Business Processes. While ERP is great software, the software alone cannot drive business value. If you only focus on the IT implementation, your business will run worse after the implementation than before. This is because you will now force people, who have been using all kinds of work-arounds to maintain your status quo, to use a system that is blind to the real constraints of your operation. We recommend that companies that are serious about ERP spend up to a year prior to implementation understanding, re-aligning and evaluating current and proposed new ways of working. Engage your people who own and execute the work, get advice from an ERP expert regarding how to organize this step. Be sure before you start that your unique customer, process, regulatory and production needs are well understood.
Inadequate IT. You will hire a systems implementer to set up and launch your new ERP software, but who will operate, maintain and upgrade it after Go-Live? And if you have no-one in your IT department today who has already been through and lived with an ERP system, you will have to pay your system integrator to do many of the tasks best done by your own people (legacy system analysis, configuration, testing etc.). This can add magnitudes to the cost of your implementation. Prior to buying any ERP system, plan for how you will train or hire the in-house staff you will need to support and maintain the software.
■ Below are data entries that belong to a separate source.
/-! ### Every page -/

/-- What a register reads as: 0 at every offset of an absent unit and of an index no block is assigned to (R5, R400, R410). -/
def State.regValue (s : State) (i off : Nat) : Nat :=
  if !s.present (pageOf i) || off % 4 ≠ 0 || off ≥ 4096 then 0
  else if off < 0x40 then s.hdrReg i off
  else
    match pageOf i with
    | .top => s.topReg off
    | .core c => s.coreReg c off
    | .near k => s.mcReg false k off
    | .bulk k => s.mcReg true k off
    | .place => s.placeReg off
    | .mmu => s.mmuReg off
    | .ctx c => s.ctxReg c off
    | .port p => s.portReg p off
    | .route => s.routeReg off
    | .reduce => s.reduceReg off
    | .memcrypt => s.memcryptReg off
    | .linkcrypt => s.linkcryptReg off
    | .hostif => s.hostifReg off
    | .sched => s.schedReg off
    | .numeric => s.numericReg off
    | .ras => s.rasReg off
    | .pwrclk => s.pwrReg off
    | .perf => s.perfReg off
    | .perturb => s.perturbReg off
    | .debug => s.debugReg off
    | .none => 0

/-! ### Values no command sets -/

/-- Measurements, and counts of what happens inside the units without a command, move on by free amounts when they are read (log 7):
an optical measurement of a port with light, corrected errors of a core that has had work, sensors, open counter sets, the longest
span without progress. -/
def State.observe (s : State) (i off : Nat) : State :=
  if !s.present (pageOf i) then s
  else if off = 0x34 && engineOf (pageOf i) then
    let v := s.draw
    v.2.modHdr i (fun h => { h with longest := max h.longest (v.1 % (h.hangMs + 1)) })
  else
    match pageOf i with
    | .core c =>
      let k := s.core c
      let v := s.draw
      if off = 0x58 && k.used then v.2.setCore c { k with corr := satAdd 32 k.corr v.1 } else s
    | .port q =>
      let p := s.port q
      let l := p.lane p.laneSel
      let v := s.draw
      if !p.light then s
      else match off with
      | 0x54 => v.2.setPort q (p.setLane p.laneSel { l with rxpwr := v.1 % 65536 })
      | 0x58 => v.2.setPort q (p.setLane p.laneSel { l with corr := satAdd 32 l.corr v.1 })
      | 0x5C => v.2.setPort q (p.setLane p.laneSel { l with uncorr := satAdd 32 l.uncorr v.1 })
      | _ => s
    | .pwrclk =>
      let v := s.draw
      match off with
      | 0x44 => if s.running then v.2.setRail s.pwr.railSel { s.rail s.pwr.railSel with mv := v.1 % 16384 } else s
      | 0x5C =>
        if !s.running then s else { v.2 with pwr := { v.2.pwr with sysdie := v.1 % 256, outlet := v.1 / 256 % 256, inlet := v.1 / 65536 % 256 } }
      | 0x60 => if !s.running then s else { v.2 with pins := { v.2.pins with inputMv := v.1 % 65536, inputDa := v.1 / 65536 % 65536 } }
      | _ => s
    | .perf =>
      let x := tget {} s.test.pcs s.test.pcSel
      if off = 0x4C && x.open_ then
        let v := s.draw
        { v.2 with test := { v.2.test with pcs := tput {} v.2.test.pcs s.test.pcSel { x with val := satAdd 64 x.val v.1 } } }
      else s
    | _ => s

/-- A value that is free as it is read (log 7): a fence the device cannot read. -/
def State.openRead (s : State) (i off : Nat) : Option (Nat → Nat) :=
  match pageOf i with
  | .ctx c =>
    if (s.fenceShown c).isSome then none
    else if off = 0x74 then some (fun v => pack [(16, 8, v), (0, 16, (s.ctx c).fenceSel)])
    else if off = 0x78 ∨ off = 0x7C then some lo32
    else none
  | _ => none

/-- A read of a register: its value and the state after it. -/
def State.readReg (s : State) (i off : Nat) : Nat × State :=
  let s := s.observe i off
  match s.openRead i off with
  | some f =>
    let v := s.draw
    (f v.1, v.2)
  | none => (s.regValue i off, s)

/-- The `_LO` registers of a page (R404). -/
def isLo (p : Page) (off : Nat) : Bool :=
  match p with
  | .top => off = 0x60 || off = 0x70
  | .core _ => off = 0x50
  | .place => off = 0x64
  | .ctx _ => [0x48, 0x54, 0x78, 0x80, 0x90, 0xF20, 0xF30].contains off
  | .memcrypt => off = 0x54
  | .linkcrypt => off = 0x48
  | .sched => off = 0x5C
  | .numeric => off = 0x50
  | .pwrclk => off = 0x68
  | .perf => off = 0x4C
  | .debug => off = 0x7C || off = 0x180
  | _ => false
Inadequate Testing. Plain and simple. If you did not test it, don’t complain when it does not work. Use people who currently manage the process to test it in the new ERP environment. You can’t test everything. Be sure you are testing what is most important for Go Live success. Then you can tweak and adjust from there.
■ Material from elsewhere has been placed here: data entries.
-- ==== Sys2Proof/Certificates/Slice0/Obligations.lean ====
section
/-! DEFINITION. The statements about the model. A statement about a command says in which next state it ends, with its
effect and everything it leaves: `Gives` names that state exactly, `Reaches` by what holds of it, `Runs`, `RunsTo` and
`Computes` for the entries of a work list. Its hypotheses speak of the state at the moment of the command. -/

open Sys2Proof Sys2Proof.Machine Sys2Proof.Claims

/-! ### The machine's own frame -/

/-- A step runs the command at the front of the queue on the state with the queue's rest; an empty queue idles (log 1). -/
def Obligations.StepRunsTheFrontCommand : Prop :=
  (∀ (c : Instr) (rest : List Instr) (s : State), s.pending = c :: rest → step s = exec c { s with pending := rest })
  ∧ ∀ s : State, s.pending = [] → step s = .next s

/-- A command first brings the clock to its moment (log 2): the interval clock never moves back; device time counts with it,
stands still while the reference is held (R41), and leaves it by at most 100 ppm of the elapsed time while it is slewed (R221);
nothing else changes but the counter of free values. -/
def Obligations.TickMovesOnlyTheClocks : Prop :=
  ∀ (t : Nat) (s : State),
    s.tick t = { s with clk := { s.clk with now := max s.clk.now t, time := (s.tick t).clk.time, slew := (s.tick t).clk.slew }
                        free := (s.tick t).free }
    ∧ (s.clk.held = true → (s.tick t).clk.time = s.clk.time ∧ (s.tick t).clk.slew = s.clk.slew)
    ∧ (s.clk.held = false → s.clk.slew = 0 → (s.tick t).clk.time = (s.clk.time + (t - s.clk.now)) % 2 ^ 64)
    ∧ (s.clk.held = false → ∃ d : Int, d.natAbs ≤ (t - s.clk.now) / 10000 ∧ d.natAbs ≤ s.clk.slew.natAbs
        ∧ (s.tick t).clk.slew = s.clk.slew - d
        ∧ (s.tick t).clk.time = (((s.clk.time + (t - s.clk.now) : Nat) : Int) + d).toNat % 2 ^ 64)

/-- Every command answers a next state, whatever the state, but for POWER_UP beyond the absolute limit and a factory
operation outside the contract. -/
def Obligations.EveryOtherCommandCompletes : Prop :=
  ∀ (c : Instr) (s : State), c.mayStop = false → ∃ u : State, exec c s = .next u

/-- The two stops. POWER_UP with an input above 65 V on a module without power faults (R43). DAL_FACTORY_OP with a credential
and an operation other than those of R353 is refused (R418, R421). -/
def Obligations.TheTwoStops : Prop :=
  (∀ (t mv : Nat) (s : State), (s.tick t).powered = false → mv > 65000 → exec (.powerUp t mv) s = .fault .absoluteLimit)
  ∧ ∀ (t code : Nat) (s : State), (s.tick t).powered = true →
      exec (.dalFactoryOp t (.other code) true) s = .refused .factoryOperation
Inadequate Training. This mistake occurs because businesses rarely anticipate the time it takes to develop customized ERP training. ERP training must be customized because every business is unique. Training must consider, who must be trained, in what locations, using what virtual tools, on what schedule, by whom and with what content. This is a large undertaking.
Inadequate Planning. As you can see from items 1 through 6, doing ERP right requires pre-ERP planning. And the planning does not stop once the system and the integrator are selected, it intensifies. Many projects fail because the business case was hastily crafted and filled with unsubstantiated assumptions and faulty metrics. We recommend a customer focused lean six-sigma approach to planning ERP to ensure that the right metrics are driving real project outcomes.
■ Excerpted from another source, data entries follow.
@[simp] theorem setRail_pwr_railSel (s : State) (c : Nat) (x : Rail) : (s.setRail c x).pwr.railSel = s.pwr.railSel := rfl
@[simp] theorem setRail_pwr_hold (s : State) (c : Nat) (x : Rail) : (s.setRail c x).pwr.hold = s.pwr.hold := rfl
@[simp] theorem setRail_pwr_regionSel (s : State) (c : Nat) (x : Rail) : (s.setRail c x).pwr.regionSel = s.pwr.regionSel := rfl
@[simp] theorem setRail_pwr_regions (s : State) (c : Nat) (x : Rail) : (s.setRail c x).pwr.regions = s.pwr.regions := rfl
@[simp] theorem setRail_pwr_limitReg (s : State) (c : Nat) (x : Rail) : (s.setRail c x).pwr.limitReg = s.pwr.limitReg := rfl
@[simp] theorem setRail_pwr_watts (s : State) (c : Nat) (x : Rail) : (s.setRail c x).pwr.watts = s.pwr.watts := rfl
@[simp] theorem setRail_pwr_sysdie (s : State) (c : Nat) (x : Rail) : (s.setRail c x).pwr.sysdie = s.pwr.sysdie := rfl
@[simp] theorem setRail_pwr_inlet (s : State) (c : Nat) (x : Rail) : (s.setRail c x).pwr.inlet = s.pwr.inlet := rfl
@[simp] theorem setRail_pwr_outlet (s : State) (c : Nat) (x : Rail) : (s.setRail c x).pwr.outlet = s.pwr.outlet := rfl
@[simp] theorem setRail_pwr_limSys (s : State) (c : Nat) (x : Rail) : (s.setRail c x).pwr.limSys = s.pwr.limSys := rfl
@[simp] theorem setRail_pwr_limCool (s : State) (c : Nat) (x : Rail) : (s.setRail c x).pwr.limCool = s.pwr.limCool := rfl
@[simp] theorem setRail_pwr_limInlet (s : State) (c : Nat) (x : Rail) : (s.setRail c x).pwr.limInlet = s.pwr.limInlet := rfl
@[simp] theorem setRail_pwr_refresh (s : State) (c : Nat) (x : Rail) : (s.setRail c x).pwr.refresh = s.pwr.refresh := rfl
@[simp] theorem setRail_pwr_halved (s : State) (c : Nat) (x : Rail) : (s.setRail c x).pwr.halved = s.pwr.halved := rfl
@[simp] theorem setRail_pwr_allowed (s : State) (c : Nat) (x : Rail) : (s.setRail c x).pwr.allowed = s.pwr.allowed := rfl
@[simp] theorem setRail_pwr_throttleNs (s : State) (c : Nat) (x : Rail) : (s.setRail c x).pwr.throttleNs = s.pwr.throttleNs := rfl
@[simp] theorem setRail_pwr_thrAt (s : State) (c : Nat) (x : Rail) : (s.setRail c x).pwr.thrAt = s.pwr.thrAt := rfl
@[simp] theorem setRegion_pwr_railSel (s : State) (c : Nat) (x : Region) : (s.setRegion c x).pwr.railSel = s.pwr.railSel := rfl
@[simp] theorem setRegion_pwr_rails (s : State) (c : Nat) (x : Region) : (s.setRegion c x).pwr.rails = s.pwr.rails := rfl
@[simp] theorem setRegion_pwr_hold (s : State) (c : Nat) (x : Region) : (s.setRegion c x).pwr.hold = s.pwr.hold := rfl
@[simp] theorem setRegion_pwr_regionSel (s : State) (c : Nat) (x : Region) : (s.setRegion c x).pwr.regionSel = s.pwr.regionSel := rfl
@[simp] theorem setRegion_pwr_limitReg (s : State) (c : Nat) (x : Region) : (s.setRegion c x).pwr.limitReg = s.pwr.limitReg := rfl
@[simp] theorem setRegion_pwr_watts (s : State) (c : Nat) (x : Region) : (s.setRegion c x).pwr.watts = s.pwr.watts := rfl
@[simp] theorem setRegion_pwr_sysdie (s : State) (c : Nat) (x : Region) : (s.setRegion c x).pwr.sysdie = s.pwr.sysdie := rfl
@[simp] theorem setRegion_pwr_inlet (s : State) (c : Nat) (x : Region) : (s.setRegion c x).pwr.inlet = s.pwr.inlet := rfl
@[simp] theorem setRegion_pwr_outlet (s : State) (c : Nat) (x : Region) : (s.setRegion c x).pwr.outlet = s.pwr.outlet := rfl
@[simp] theorem setRegion_pwr_limSys (s : State) (c : Nat) (x : Region) : (s.setRegion c x).pwr.limSys = s.pwr.limSys := rfl
@[simp] theorem setRegion_pwr_limCool (s : State) (c : Nat) (x : Region) : (s.setRegion c x).pwr.limCool = s.pwr.limCool := rfl
@[simp] theorem setRegion_pwr_limInlet (s : State) (c : Nat) (x : Region) : (s.setRegion c x).pwr.limInlet = s.pwr.limInlet := rfl
@[simp] theorem setRegion_pwr_refresh (s : State) (c : Nat) (x : Region) : (s.setRegion c x).pwr.refresh = s.pwr.refresh := rfl
@[simp] theorem setRegion_pwr_halved (s : State) (c : Nat) (x : Region) : (s.setRegion c x).pwr.halved = s.pwr.halved := rfl
@[simp] theorem setRegion_pwr_allowed (s : State) (c : Nat) (x : Region) : (s.setRegion c x).pwr.allowed = s.pwr.allowed := rfl
@[simp] theorem setRegion_pwr_throttleNs (s : State) (c : Nat) (x : Region) : (s.setRegion c x).pwr.throttleNs = s.pwr.throttleNs := rfl
@[simp] theorem setRegion_pwr_thrAt (s : State) (c : Nat) (x : Region) : (s.setRegion c x).pwr.thrAt = s.pwr.thrAt := rfl
@[simp] theorem setCp_dbg_session (s : State) (c : Nat) (x : Cp) : (s.setCp c x).dbg.session = s.dbg.session := rfl
@[simp] theorem setCp_dbg_boundary (s : State) (c : Nat) (x : Cp) : (s.setCp c x).dbg.boundary = s.dbg.boundary := rfl
@[simp] theorem setCp_dbg_driven (s : State) (c : Nat) (x : Cp) : (s.setCp c x).dbg.driven = s.dbg.driven := rfl
@[simp] theorem setCp_dbg_dal (s : State) (c : Nat) (x : Cp) : (s.setCp c x).dbg.dal = s.dbg.dal := rfl
@[simp] theorem setCp_dbg_cpSel (s : State) (c : Nat) (x : Cp) : (s.setCp c x).dbg.cpSel = s.dbg.cpSel := rfl
@[simp] theorem setCp_dbg_wl (s : State) (c : Nat) (x : Cp) : (s.setCp c x).dbg.wl = s.dbg.wl := rfl
@[simp] theorem setCp_dbg_fvAddr (s : State) (c : Nat) (x : Cp) : (s.setCp c x).dbg.fvAddr = s.dbg.fvAddr := rfl
@[simp] theorem setCp_dbg_fvWrite (s : State) (c : Nat) (x : Cp) : (s.setCp c x).dbg.fvWrite = s.dbg.fvWrite := rfl
@[simp] theorem setCp_dbg_fvValid (s : State) (c : Nat) (x : Cp) : (s.setCp c x).dbg.fvValid = s.dbg.fvValid := rfl
@[simp] theorem setCp_dbg_fvReplay (s : State) (c : Nat) (x : Cp) : (s.setCp c x).dbg.fvReplay = s.dbg.fvReplay := rfl
@[simp] theorem setCp_dbg_fvData (s : State) (c : Nat) (x : Cp) : (s.setCp c x).dbg.fvData = s.dbg.fvData := rfl
@[simp] theorem setCp_dbg_fvTag (s : State) (c : Nat) (x : Cp) : (s.setCp c x).dbg.fvTag = s.dbg.fvTag := rfl
@[simp] theorem setCp_dbg_fvPoison (s : State) (c : Nat) (x : Cp) : (s.setCp c x).dbg.fvPoison = s.dbg.fvPoison := rfl
@[simp] theorem setCp_dbg_fvMinor (s : State) (c : Nat) (x : Cp) : (s.setCp c x).dbg.fvMinor = s.dbg.fvMinor := rfl
@[simp] theorem setWl_dbg_session (s : State) (c : Nat) (x : WlBp) : (s.setWl c x).dbg.session = s.dbg.session := rfl
@[simp] theorem setWl_dbg_boundary (s : State) (c : Nat) (x : WlBp) : (s.setWl c x).dbg.boundary = s.dbg.boundary := rfl
@[simp] theorem setWl_dbg_driven (s : State) (c : Nat) (x : WlBp) : (s.setWl c x).dbg.driven = s.dbg.driven := rfl
@[simp] theorem setWl_dbg_dal (s : State) (c : Nat) (x : WlBp) : (s.setWl c x).dbg.dal = s.dbg.dal := rfl
@[simp] theorem setWl_dbg_cpSel (s : State) (c : Nat) (x : WlBp) : (s.setWl c x).dbg.cpSel = s.dbg.cpSel := rfl
@[simp] theorem setWl_dbg_cps (s : State) (c : Nat) (x : WlBp) : (s.setWl c x).dbg.cps = s.dbg.cps := rfl
@[simp] theorem setWl_dbg_fvAddr (s : State) (c : Nat) (x : WlBp) : (s.setWl c x).dbg.fvAddr = s.dbg.fvAddr := rfl
@[simp] theorem setWl_dbg_fvWrite (s : State) (c : Nat) (x : WlBp) : (s.setWl c x).dbg.fvWrite = s.dbg.fvWrite := rfl
@[simp] theorem setWl_dbg_fvValid (s : State) (c : Nat) (x : WlBp) : (s.setWl c x).dbg.fvValid = s.dbg.fvValid := rfl
@[simp] theorem setWl_dbg_fvReplay (s : State) (c : Nat) (x : WlBp) : (s.setWl c x).dbg.fvReplay = s.dbg.fvReplay := rfl
@[simp] theorem setWl_dbg_fvData (s : State) (c : Nat) (x : WlBp) : (s.setWl c x).dbg.fvData = s.dbg.fvData := rfl
@[simp] theorem setWl_dbg_fvTag (s : State) (c : Nat) (x : WlBp) : (s.setWl c x).dbg.fvTag = s.dbg.fvTag := rfl
@[simp] theorem setWl_dbg_fvPoison (s : State) (c : Nat) (x : WlBp) : (s.setWl c x).dbg.fvPoison = s.dbg.fvPoison := rfl
@[simp] theorem setWl_dbg_fvMinor (s : State) (c : Nat) (x : WlBp) : (s.setWl c x).dbg.fvMinor = s.dbg.fvMinor := rfl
Too Big. Scale and complexity are guaranteed to drive your cost up, quality down and schedule to the right. So chunk it up, scale it back and pick a pilot that has a high probability of success. You can build on success. You go no-where but down after failure.
Too Fast. Be realistic. How fast you can go is directly correlated with the quality and availability of required skills, the cleanliness of your going in processes and data, and the change readiness of your enterprise. If you are below par on any of these, you will need more time. A good ERP consultant will be able to guide you to estimate how much time each phase should take. Be realistic. Vet your estimate eight ways from Sunday. Then fully commit to the schedule. It controls 80% of potential cost over-runs.
Poor Change Management. Let’s assume you are doing 1 through 9 reasonably well. While you are assessing your business processes and IT capabilities, you should also assess your organization’s readiness for change. As you craft your rock solid business case, mine it for both the benefits and the impacts it will have on key stakeholders, vendors and customers. Implement a steady cadence of communication, coaching and training, tailored to your key stakeholders. If you fail to do this you will likely have done steps 1 through 9 in vain. And if you fail to do steps 1 through 9, all the change management in the world will not save your project.